Workflows¶
Ryax is more than just a tool, it is a complete framework to develop, deploy, and maintain data driven applications. To do so, Ryax proposes a paradigm, to fully understand the framework we must go through the concepts of workflows, modules, stream operators, and executions. All these are explained in details through this section. For didactically purposes, the content here is presented in a more theoretical way explaining the choices and the framework constraints. However, if you are in a hurry, we strongly advise you to go directly to our Crash Course, you can always go back here afterwards.
We chose to present the Ryax framework in a top-down approach starting with workflows and then shifting to modules, stream operators, and executions. This makes it easy to go from a big picture, from the data application as a whole perspective, to a zoomed detail of how to implement pieces of software on Ryax. In spite this work for some people it might not be the case for everyone. If you fill a huge gap of curiosity, feel free to visit the Modules section first, whatever order best suites you.
Workflow definition¶
Ryax enables to define an application in the form of a data pipeline. This data driven application is called a workflow and can be simply put as a graph that explicitly shows how data is handled in a flow from origin to outcomes. Each box on this graph, is called a module. Modules are stateless software portions that receive some data as input and produce some data as output, see below.
By definition, workflows link modules in a graph where each node is a
module and edges define the relationship based on data flow.
An arrow from Module A
to Module B
, as the workflow above shows,
indicates that Module A
produces data that is needed by Module B
.
In other words, Module B
requires as input the data that Module A
will
output. There is an important temporal dependency here.
If new data arrives at Module A
this will trigger
the data handler on Module A
. However Module B
will have to wait
the output of Module A
.
Transitivity is present but implicitly in the workflow
graphical representation. In the workflow bellow
Module A
feeds Module B
that feeds Module C
. This
means that C
will receive data when both have finished
A
and B
, so C
must execute before A
and B
. In this
case C
can collect the output either from A
or B
or both.
Transitivity makes that C
depends also on A
even though there is no arrow connecting directly A
to C
.
Sources, processors, and publishers are 3 roles found in many data analysis applications. For example, we may retrieve data from a data lake and data warehouse, then we organize data, produce valuable visualization, KPIs, and finally export those to an external service, a dashboard or perhaps send an e-mail.

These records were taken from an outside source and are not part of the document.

-- ==== Sys2Proof/Machine/Reserved.lean ====
section
/-! DEFINITION. The reserved op codes: they complete with ILLEGAL_OP, write no state, call no device and
do not wait (R59, R109). -/

namespace Sys2Proof.Machine

/-- The reserved op 0x0 (R109). -/
def execReserved0 (s : State) : Host.Outcome State Fault Refusal :=
  complete [] .illegalOp .none s

/-- The reserved op 0xF (R109). -/
def execReservedF (s : State) : Host.Outcome State Fault Refusal :=
  complete [] .illegalOp .none s

end Sys2Proof.Machine
end

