-- ==== Sys2Proof/Tests/Slice0.lean ====
section
/-! SUPPORT. Small tests, each one step or one decode, with expected results from spec/95_test_vectors.md
(section in the comment) or written out from the rules; the smoke test of the well-formedness checks; and
a witness for the hypotheses of each claim. -/

namespace Sys2Proof.Tests

open Sys2Proof Sys2Proof.Machine

/-! ### Helpers -/

/-- The response an outcome leaves on the port. -/
def responseOf : Host.Outcome State Fault Refusal → Option Response
  | .next s => s.response
  | .fault _ => none
  | .refused _ => none

/-- One fact about the next state. -/
def holdsAfter (o : Host.Outcome State Fault Refusal) (p : State → Bool) : Bool :=
  match o with
  | .next s => p s
  | .fault _ => false
  | .refused _ => false

def devA : DevId := ⟨1⟩
def devB : DevId := ⟨2⟩

/-- The devices of 95_test_vectors.md. -/
def viewA : DeviceView := ⟨3, #v[0x26#8, 0x0A#8, 0x12#8, 0x34#8, 0x56#8], "", "", "", true⟩
def viewB : DeviceView := ⟨6, #v[0x26#8, 0x0B#8, 0x00#8, 0x00#8, 0x2A#8], "", "", "", true⟩

/-- The reference responder's reply (R102): start OR 0x04, address and command echoed, two status bytes and
a payload; `q` is the reply's own preamble count. -/
def referenceReply (q : Nat) (start : Byte) (address : Bytes) (command s1 s2 : Byte) (payload : Bytes) : Bytes :=
  encodeFrame q (start ||| 0x04#8) address command (s1 :: s2 :: payload)

/-- `REG[3] = devA`, `REG[6] = devB`. -/
def fleet : State :=
  { State.reset with
    reg := (State.reset.reg.set 3 (some devA)).set 6 (some devB)
    devices := [(devA, viewA), (devB, viewB)] }

/-- The fleet with one reply to come. -/
def fleetReply (reply : Bytes) (v : DeviceView) : State :=
  { fleet with handleResults := [.returns ⟨reply, v⟩] }

/-- The fleet with a device whose `summary` call never returns in devB's place. -/
def fleetHanging : State :=
  { fleet with
    params := { Config.specParams with longRoute := .directory }
    devices := [(devA, viewA), (devB, { viewB with summaryReturns := false })] }

/-- The fleet after a SCAN, with a given CFG. -/
def scanned (cfg : BitVec 8) : State :=
  { fleet with cfg := cfg, scanCache := fleet.scanList }

/-- The fleet under directory routing. -/
def fleetDirectory (reply : Bytes) : State :=
  { fleetReply reply viewB with params := { Config.specParams with longRoute := .directory } }

/-- The fault an outcome stops with. -/
def faultOf : Host.Outcome State Fault Refusal → Option Fault
  | .next _ => none
  | .fault f => some f
  | .refused _ => none

/-- A reset machine with inputs to come. -/
def pending (l : List Input) : State :=
  { State.reset with inputs := l }

/-- `02 83 63 00 E2`, and the long frame to devB's id, as parsed. -/
def shortRequest : ParsedFrame := ⟨0, 0x02#8, [0x83#8], 0x63#8, 0x00#8, [], 0xE2#8, true⟩
def shortRaw : Bytes := [0x02#8, 0x83#8, 0x63#8, 0x00#8, 0xE2#8]
def longRequest : ParsedFrame :=
  ⟨0, 0x82#8, [0xA6#8, 0x0B#8, 0x00#8, 0x00#8, 0x2A#8], 0x10#8, 0x00#8, [], 0x15#8, true⟩
def longRaw : Bytes := [0x82#8, 0xA6#8, 0x0B#8, 0x00#8, 0x00#8, 0x2A#8, 0x10#8, 0x00#8, 0x15#8]

/-- The same frames with other forced and ignored bits: the short address byte 0x73, and the long address
with its master flag 0. -/
def shortRequestOtherBits : ParsedFrame := { shortRequest with address := [0x73#8], rxChecksum := 0x12#8 }
def shortRawOtherBits : Bytes := [0x02#8, 0x73#8, 0x63#8, 0x00#8, 0x12#8]
def longRequestNoFlag : ParsedFrame :=
  { longRequest with address := [0x26#8, 0x0B#8, 0x00#8, 0x00#8, 0x2A#8], rxChecksum := 0x95#8 }
def longRawNoFlag : Bytes := [0x82#8, 0x26#8, 0x0B#8, 0x00#8, 0x00#8, 0x2A#8, 0x10#8, 0x00#8, 0x95#8]

/-! ### Decoding: words written out from the encodings (R44, R45, R58) -/

theorem test_table_ops :
    (List.range 16).map (decodeTableWord 8) =
      [some .reserved0, some (.csum []), some (.preamble 0), some (.saddr 0), some (.laddr []),
        some (.encode 0 0 [] 0 []), some (.decode []), some (.decodeRsp []), some (.cfgw 0#1 0), some .cfgr,
        some (.build 0 0 []), some (.register 0 ⟨0⟩), some (.move 0 0), some .scan, some (.transact [] none),
        some .reservedF] := by decide

theorem test_table_long_frames :
    decodeTableWord 8 0x82 = some (.frameLongReq ⟨0, [0#8, 0#8, 0#8, 0#8, 0#8], 0#8, [], 0#8, []⟩ none) ∧
    decodeTableWord 8 0x86 = some (.frameLongRsp ⟨0, [0#8, 0#8, 0#8, 0#8, 0#8], 0#8, [], 0#8, []⟩ none) ∧
    decodeTableWord 8 0x81 = none := by decide

theorem test_decode_short_request :
    decode (.frame [0xFF#8, 0x02#8, 0x83#8, 0x06#8, 0x01#8, 0x05#8, 0x83#8] none) =
      .ok (.frameShortReq ⟨1, [0x83#8], 0x06#8, [0x05#8], 0x83#8, []⟩ none) := by rfl

theorem test_decode_short_response :
    decode (.frame [0x06#8, 0x83#8, 0x63#8, 0x02#8, 0x20#8, 0x00#8, 0xC4#8] none) =
      .ok (.frameShortRsp ⟨0, [0x83#8], 0x63#8, [0x20#8, 0x00#8], 0xC4#8, []⟩ none) := by rfl

theorem test_decode_wrong_operands :
    decode (.request 0x1#4 [.int 0]) = .error (.operands 0x1#4) := by rfl

/-! ### Well-formedness: each check refuses an ill-formed term -/

theorem smoke_short_address_width :
    (Instr.frameShortReq ⟨0, [0#8, 0#8], 0#8, [], 0#8, []⟩ none).wellFormed = false := by decide

theorem smoke_long_address_width :
    (Instr.frameLongRsp ⟨0, [0#8], 0#8, [], 0#8, []⟩ none).wellFormed = false := by decide

theorem smoke_data_length :
    (Instr.frameShortRsp ⟨0, [0#8], 0#8, List.replicate 256 0#8, 0#8, []⟩ none).wellFormed = false := by
  simp only [Instr.wellFormed, WireFrame.wellFormed, List.length_replicate]
  decide

theorem smoke_well_formed :
    (Instr.frameLongReq ⟨0, [0#8, 0#8, 0#8, 0#8, 0#8], 0#8, [], 0#8, []⟩ none).wellFormed = true := by decide

/-! ### Frame codec (95 sections 1.3, 1.4, 2.1 to 2.6) -/

theorem test_csum : responseOf (exec (.csum [0x02#8, 0x83#8, 0x06#8, 0x01#8, 0x05#8]) .reset) =
    some ⟨.ok, .byte 0x83#8⟩ := by decide

theorem test_csum_cancels : responseOf (exec (.csum [0xFF#8, 0xFF#8]) .reset) = some ⟨.ok, .byte 0#8⟩ := by decide

theorem test_preamble : responseOf (exec (.preamble 5) .reset) =
    some ⟨.ok, .bytes [0xFF#8, 0xFF#8, 0xFF#8, 0xFF#8, 0xFF#8]⟩ := by decide

theorem test_saddr_negative : responseOf (exec (.saddr (-1)) .reset) = some ⟨.ok, .bytes [0x8F#8]⟩ := by decide

theorem test_saddr_masks : responseOf (exec (.saddr 16) .reset) = some ⟨.ok, .bytes [0x80#8]⟩ := by decide

theorem test_laddr_first_five :
    responseOf (exec (.laddr [0x01#8, 0x02#8, 0x03#8, 0x04#8, 0x05#8, 0x06#8]) .reset) =
      some ⟨.ok, .longAddress [0x81#8, 0x02#8, 0x03#8, 0x04#8, 0x05#8] false⟩ := by decide

theorem test_laddr_placeholder : responseOf (exec (.laddr [0x01#8, 0x02#8, 0x03#8]) .reset) =
    some ⟨.ok, .longAddress [0x80#8, 0#8, 0#8, 0#8, 0#8] true⟩ := by decide

theorem test_encode : responseOf (exec (.encode 0 0x06 [0x80#8] 0x21 [0x01#8, 0x02#8]) .reset) =
    some ⟨.ok, .bytes [0x06#8, 0x80#8, 0x21#8, 0x02#8, 0x01#8, 0x02#8, 0xA6#8]⟩ := by decide

theorem test_encode_range : responseOf (exec (.encode 0 0x02 [0x86#8] 256 []) .reset) =
    some ⟨.argRange, .none⟩ := by decide

theorem test_decode_bad_checksum :
    responseOf (exec (.decode [0xFF#8, 0x02#8, 0x83#8, 0x06#8, 0x01#8, 0x05#8, 0x00#8]) .reset) =
      some ⟨.ok, .frame ⟨1, 0x02#8, [0x83#8], 0x06#8, 0x01#8, [0x05#8], 0x00#8, false⟩⟩ := by decide

theorem test_decode_missing_checksum :
    responseOf (exec (.decode [0x02#8, 0x83#8, 0x06#8, 0x01#8, 0x05#8]) .reset) = some ⟨.absent, .none⟩ := by
  decide

theorem test_decodeRsp_splits :
    responseOf (exec (.decodeRsp [0x06#8, 0x80#8, 0x21#8, 0x02#8, 0x01#8, 0x02#8, 0xA6#8]) .reset) =
      some ⟨.ok, .response ⟨⟨0, 0x06#8, [0x80#8], 0x21#8, 0x02#8, [0x01#8, 0x02#8], 0xA6#8, true⟩,
        some 0x01#8, some 0x02#8, some []⟩⟩ := by decide

theorem test_decodeRsp_short_data :
    responseOf (exec (.decodeRsp [0x02#8, 0x83#8, 0x06#8, 0x00#8, 0x87#8]) .reset) =
      some ⟨.ok, .response ⟨⟨0, 0x02#8, [0x83#8], 0x06#8, 0x00#8, [], 0x87#8, true⟩, none, none, none⟩⟩ := by
  decide

/-! ### Request builder (95 sections 2.7, 2.8) -/

theorem test_cfgw_clamps_high : holdsAfter (exec (.cfgw 1#1 9) .reset) (fun s => s.cfg == 0x71#8) = true := by
  decide

theorem test_cfgw_clamps_low : holdsAfter (exec (.cfgw 0#1 (-5)) .reset) (fun s => s.cfg == 0x30#8) = true := by
  decide

theorem test_cfgr_reset : responseOf (exec .cfgr .reset) = some ⟨.ok, .byte 0x50#8⟩ := by decide

theorem test_build_short : responseOf (exec (.build 19 6 [0x05#8]) .reset) =
    some ⟨.ok, .bytes [0xFF#8, 0xFF#8, 0xFF#8, 0xFF#8, 0xFF#8, 0x02#8, 0x83#8, 0x06#8, 0x01#8, 0x05#8, 0x83#8]⟩ := by
  decide

theorem test_build_long : responseOf (exec (.build 6 16 []) (scanned 0x51#8)) =
    some ⟨.ok, .bytes [0xFF#8, 0xFF#8, 0xFF#8, 0xFF#8, 0xFF#8, 0x82#8, 0xA6#8, 0x0B#8, 0x00#8, 0x00#8, 0x2A#8,
      0x10#8, 0x00#8, 0x15#8]⟩ := by decide

/-! ### Router (95 sections 2.9 to 2.12) -/

theorem test_register : holdsAfter (exec (.register 0x13 devA) .reset)
    (fun s => s.readReg 3 == some devA && s.activity.isEmpty) = true := by decide

theorem test_move : holdsAfter (exec (.move 0x23 0x15) fleet)
    (fun s => s.readReg 3 == none && s.readReg 5 == some devA && (s.view devA).pollingAddress == 5) = true := by
  decide

theorem test_move_empty : responseOf (exec (.move 9 2) fleet) = some ⟨.moveEmpty, .none⟩ := by decide

theorem test_scan : holdsAfter (exec .scan fleet)
    (fun s => (s.scanCache.map Summary.address == [3, 6]) &&
      s.activity == [.summary devA, .summary devB, .wait]) = true := by decide

theorem test_scan_one_device_at_two_keys :
    holdsAfter (exec .scan { fleet with reg := fleet.reg.set 9 (some devA) })
      (fun s => s.scanCache.map (fun e => (e.address, e.uniqueId)) ==
        [(3, viewA.uniqueId), (6, viewB.uniqueId), (9, viewA.uniqueId)]) = true := by decide

theorem test_transact_reply : responseOf (exec (.transact shortRaw none)
    (fleetReply (referenceReply 2 0x02#8 [0x83#8] 0x63#8 0x20#8 0x00#8 []) viewA)) =
      some ⟨.ok, .bytes [0x06#8, 0x83#8, 0x63#8, 0x02#8, 0x20#8, 0x00#8, 0xC4#8]⟩ := by decide

theorem test_transact_bad_reply : responseOf (exec (.transact shortRaw none) (fleetReply [] viewA)) =
    some ⟨.emptyDevice, .bytes []⟩ := by decide

/-- 95 section 1.5: devA answers command 6 and its own polling address becomes 5, but it stays at key 3. -/
theorem test_transact_command_six : holdsAfter
    (exec (.transact [0x02#8, 0x83#8, 0x06#8, 0x01#8, 0x05#8, 0x83#8] none)
      (fleetReply (referenceReply 2 0x02#8 [0x83#8] 0x06#8 0x00#8 0x00#8 [0x05#8]) { viewA with pollingAddress := 5 }))
    (fun s => s.response == some ⟨.ok, .bytes [0x06#8, 0x83#8, 0x06#8, 0x03#8, 0x00#8, 0x00#8, 0x05#8, 0x85#8]⟩ &&
      s.readReg 3 == some devA && s.readReg 5 == none && (s.view devA).pollingAddress == 5) = true := by decide

/-- 95 section 1.6: the status pair of an unsupported command. -/
theorem test_unsupported_command_pair : DeviceStatus.unsupportedCmd.pair = (0x20#8, 0x00#8) := rfl

theorem test_reserved0 : responseOf (exec .reserved0 .reset) = some ⟨.illegalOp, .none⟩ := by decide

theorem test_reservedF : responseOf (step (State.reset.withFetchWord 8 0xF)) = some ⟨.illegalOp, .none⟩ := by
  decide

theorem test_frame_short_request_miss :
    holdsAfter (exec (.frameShortReq ⟨3, [0x89#8], 0x01#8, [], 0x8A#8, []⟩ none) fleet)
      (fun s => s.response == some ⟨.emptyMiss, .bytes []⟩ && s.activity == [.wait]) = true := by decide

theorem test_frame_short_response_routes :
    holdsAfter (exec (.frameShortRsp ⟨0, [0xF3#8], 0x63#8, [], 0x00#8, []⟩ none)
      (fleetReply (referenceReply 0 0x06#8 [0xF3#8] 0x63#8 0x20#8 0x00#8 []) viewA))
      (fun s => s.response == some ⟨.ok, .bytes [0x06#8, 0xF3#8, 0x63#8, 0x02#8, 0x20#8, 0x00#8, 0xB4#8]⟩ &&
        s.activity == [.handle devA ⟨0, 0x06#8, [0xF3#8], 0x63#8, 0x00#8, []⟩, .wait]) = true := by decide

theorem test_frame_long_request_hint :
    responseOf (exec (.frameLongReq ⟨0, longRequest.address, 0x10#8, [], 0x15#8, []⟩ (some 0x16))
      (fleetReply (referenceReply 0 0x82#8 longRequest.address 0x10#8 0#8 0#8 [0x00#8, 0x00#8, 0x2A#8]) viewB)) =
      some ⟨.ok, .bytes [0x86#8, 0xA6#8, 0x0B#8, 0x00#8, 0x00#8, 0x2A#8, 0x10#8, 0x05#8, 0x00#8, 0x00#8, 0x00#8,
        0x00#8, 0x2A#8, 0x3E#8]⟩ := by decide

theorem test_frame_long_request_directory :
    holdsAfter (exec (.frameLongReq ⟨0, 0x26#8 :: longRequest.address.drop 1, 0x10#8, [], 0x95#8, []⟩ (some 3))
      (fleetDirectory (referenceReply 0 0x82#8 (0x26#8 :: longRequest.address.drop 1) 0x10#8 0#8 0#8
        [0x00#8, 0x00#8, 0x2A#8])))
      (fun s => s.activity.take 2 == [.summary devA, .summary devB] &&
        s.response == some ⟨.ok, .bytes [0x86#8, 0x26#8, 0x0B#8, 0x00#8, 0x00#8, 0x2A#8, 0x10#8, 0x05#8, 0x00#8,
          0x00#8, 0x00#8, 0x00#8, 0x2A#8, 0xBE#8]⟩) = true := by decide

theorem test_frame_long_response_no_hint :
    responseOf (exec (.frameLongRsp ⟨0, longRequest.address, 0x10#8, [], 0x11#8, []⟩ none) fleet) =
      some ⟨.emptyNoRoute, .bytes []⟩ := by decide

/-- U6: a device call that never returns leaves the block stuck. -/
theorem test_stuck_in_handle :
    faultOf (exec (.transact shortRaw none) { fleet with handleResults := [.never] }) =
      some (.handleNeverReturns devA) := by decide

theorem test_stuck_in_summary :
    faultOf (exec .scan fleetHanging) = some (.summaryNeverReturns devB) ∧
      faultOf (exec (.transact longRaw none) fleetHanging) = some (.summaryNeverReturns devB) := by decide

/-- A directory lookup that matches devA asks no device after it (R88), so the hanging devB is no matter. -/
theorem test_directory_stops_at_the_match :
    holdsAfter (exec (.transact [0x82#8, 0xA6#8, 0x0A#8, 0x12#8, 0x34#8, 0x56#8, 0x00#8, 0x00#8, 0x5E#8] none)
        { fleetHanging with handleResults := [.returns ⟨[], viewA⟩] })
      (fun s => s.activity.head? == some (.summary devA) && s.activity.length == 3) = true := by decide

theorem test_reset_input : holdsAfter (step { scanned 0x71#8 with inputs := [.reset] })
    (fun s => s.cfg == 0x50#8 && s.scanCache.isEmpty && s.readReg 3 == none && s.view devA == viewA) = true := by
  decide

theorem test_assembly : assembly (.transact [0xFF#8, 0x82#8, 0xA6#8] (some 3)) = "TRANSACT [FF 82 A6], 3" := by
  decide

/-! ### Witnesses: concrete states and operands that meet the hypotheses of the claims -/

theorem shortFrame : FrameAt shortRaw shortRequest [] := parseFrameRest_eq_ok.mp (by rfl)

theorem longFrame : FrameAt longRaw longRequest [] := parseFrameRest_eq_ok.mp (by rfl)

theorem shortFrameOtherBits : FrameAt shortRawOtherBits shortRequestOtherBits [] := parseFrameRest_eq_ok.mp (by rfl)
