-- ==== Sys2Proof/Machine/Driver.lean ====
section
/-!
DEFINITION. How `CORE` walks its driver program (rules R95, R96): local statements are evaluated until the next operation
of rule R92, which is handed over as a request; they are no step of the block.
-/

namespace Sys2Proof.Machine

/-- The next operation of rule R92, its operands evaluated. -/
inductive Request where
  /-- a bus operation, and the local name its value is bound to -/
  | access (op : BusOp) (bind : Option Local)
  /-- one `NOP` -/
  | nop
  /-- an access outside the block (rule R92) -/
  | ext
  /-- an operation given by its bytes (log entry 7) -/
  | coded (bytes : List Byte)
deriving DecidableEq, Repr

/-- What one statement comes to. -/
inductive Walk where
  /-- a local statement: `CORE` is at another place, no operation yet -/
  | moved (d : Driver)
  /-- an operation, and `CORE` after it -/
  | request (r : Request) (d : Driver)
  /-- no statement is left; `CORE` is at its end -/
  | finished (d : Driver)
  /-- an expression reads an unbound local name -/
  | unbound
deriving DecidableEq, Repr

/-- The address an access names; for a register the one of rule R61. -/
def Target.address (p : Params) : Target → Word
  | .reg r => r.addr p
  | .addr a => a

/-- `CORE` with other statements to run. -/
def Driver.goto (d : Driver) (todo : List Stmt) : Driver := { d with todo := todo }

/-- A choice on a condition, if it has a truth value (rule R95). -/
def Walk.branch (c : Option Bool) (yes no : Walk) : Walk :=
  match c with
  | none => .unbound
  | some true => yes
  | some false => no

/-- One statement `st`, with `rest` to follow (rules R92, R95). -/
def Driver.statement (p : Params) (d : Driver) (st : Stmt) (rest : List Stmt) : Walk :=
  match st with
  | .skip => .moved (d.goto rest)
  | .seq a b => .moved (d.goto (a :: b :: rest))
  | .rd x w t => .request (.access ⟨.read, t.address p, w, 0#64⟩ (some x)) (d.goto rest)
  | .wr w t e =>
    match e.eval d.locals with
    | none => .unbound
    | some v => .request (.access ⟨.write, t.address p, w, v⟩ none) (d.goto rest)
  | .nops n =>
    match n with
    | 0 => .moved (d.goto rest)
    | n + 1 => .request .nop (d.goto (.nops n :: rest))
  | .ext _ args =>
    if args.all (fun e => (e.eval d.locals).isSome) then .request .ext (d.goto rest) else .unbound
  | .coded bytes => .request (.coded bytes) (d.goto rest)
  | .letBe x e =>
    match e.eval d.locals with
    | none => .unbound
    | some v => .moved { d with todo := rest, locals := Locals.set d.locals x v }
  | .ifElse c a b => .branch (c.eval d.locals) (.moved (d.goto (a :: rest))) (.moved (d.goto (b :: rest)))
  | .repeatUntil b c => .moved (d.goto (b :: .ifElse c .skip (.repeatUntil b c) :: rest))
  | .whileDo c b => .branch (c.eval d.locals) (.moved (d.goto (b :: .whileDo c b :: rest))) (.moved (d.goto rest))
  | .forEach x vs b =>
    match vs with
    | [] => .moved (d.goto rest)
    | v :: vs => .moved { d with todo := b :: .forEach x vs b :: rest, locals := Locals.set d.locals x v }
  | .forever b => .moved (d.goto (b :: .forever b :: rest))

/-- One statement of the program. -/
def Driver.advance (p : Params) (d : Driver) : Walk :=
  match d.todo with
  | [] => .finished d
  | st :: rest => d.statement p st rest

/-! ### How many local statements can come before an operation -/

/-- The places local statements can stand at inside a statement, itself included: the todo lists that begin there. -/
def Stmt.places : Stmt → Nat
  | .skip | .rd _ _ _ | .wr _ _ _ | .nops _ | .ext _ _ | .coded _ | .letBe _ _ => 1
  | .seq a b | .ifElse _ a b => a.places + b.places + 1
  | .repeatUntil b _ => b.places + 3
  | .whileDo _ b | .forever b => b.places + 1
  | .forEach _ vs b => vs.length * (b.places + 1) + 1

/-- A number above every local name that the local statements inside a statement bind. -/
def Stmt.nameBound : Stmt → Nat
  | .skip | .rd _ _ _ | .wr _ _ _ | .nops _ | .ext _ _ | .coded _ => 0
  | .letBe x _ => x + 1
  | .seq a b | .ifElse _ a b => max a.nameBound b.nameBound
  | .repeatUntil b _ | .whileDo _ b | .forever b => b.nameBound
  | .forEach x _ b => max (x + 1) b.nameBound

/-- The places of all the statements to run, and the end. -/
def placesOf : List Stmt → Nat
  | [] => 1
  | st :: rest => st.places + placesOf rest

/-- A number above every local name bound now or by a local statement to come. -/
def Driver.nameBound (d : Driver) : Nat :=
  max (d.todo.foldr (fun st n => max st.nameBound n) 0) (d.locals.foldr (fun l n => max (l.1 + 1) n) 0)

/-- As many local statements as there are places and values of the local names: with more, `CORE` has come to the same
place with the same names again, and never comes to an operation (`Driver.settle_endless`; log entry 8). -/
def Driver.turnBound (d : Driver) : Nat := placesOf d.todo * (2 ^ 64 + 1) ^ d.nameBound

/-- Up to `fuel` local statements, then what comes next; still `moved` where they did not lead to an operation. -/
def Driver.settleIn (p : Params) : (fuel : Nat) → (d : Driver) → Walk
  | 0, d => .moved d
  | fuel + 1, d =>
    match d.advance p with
    | .moved e => Driver.settleIn p fuel e
    | .request r e => .request r e
    | .finished e => .finished e
    | .unbound => .unbound

/-- Every local statement before the next operation, then the operation (rule R96); `moved` exactly where the local
statements never end, so that there is none. -/
def Driver.settle (p : Params) (d : Driver) : Walk := d.settleIn p d.turnBound

/-- The value of the read just made bound to its name; a write, and a refused operation, return none
(log entry 15). -/
def Driver.bindRead (d : Driver) : Option Local → Driver
  | none => d
  | some x =>
    match d.rdata with
    | none => d
    | some v => { d with locals := Locals.set d.locals x v }

end Sys2Proof.Machine
end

Having a role associated to modules enable to re-use applications easily and focus on the data analysis itself. By following this framework, users can completely ignore system administration aspects. Deploying applications is transparent. Listen or running an application periodically is easier: just plug the right source and you have it. Export data for the outside world is a breeze, want to send an e-mail with an alert, just reuse the send e-mail module. Another example is to trigger the application on an http request, for instance.
Workflows have always at least one source. These
are the boxes without any arrows arriving at it.
Sources are the entry point of
the workflow where data arrives from outside Ryax.
Source modules can be graphically identified because there are only
arrows going out of them. Examples are listen for an http request, or
associated with a timer. Module A
is a source in the example above.
On the opposite end, modules that only have arrows arriving at it are publishers, these will push data outside of Ryax. Publishing data could be sending an e-mail with an attachment, update an image on a dashboard, or push a file to an external storage.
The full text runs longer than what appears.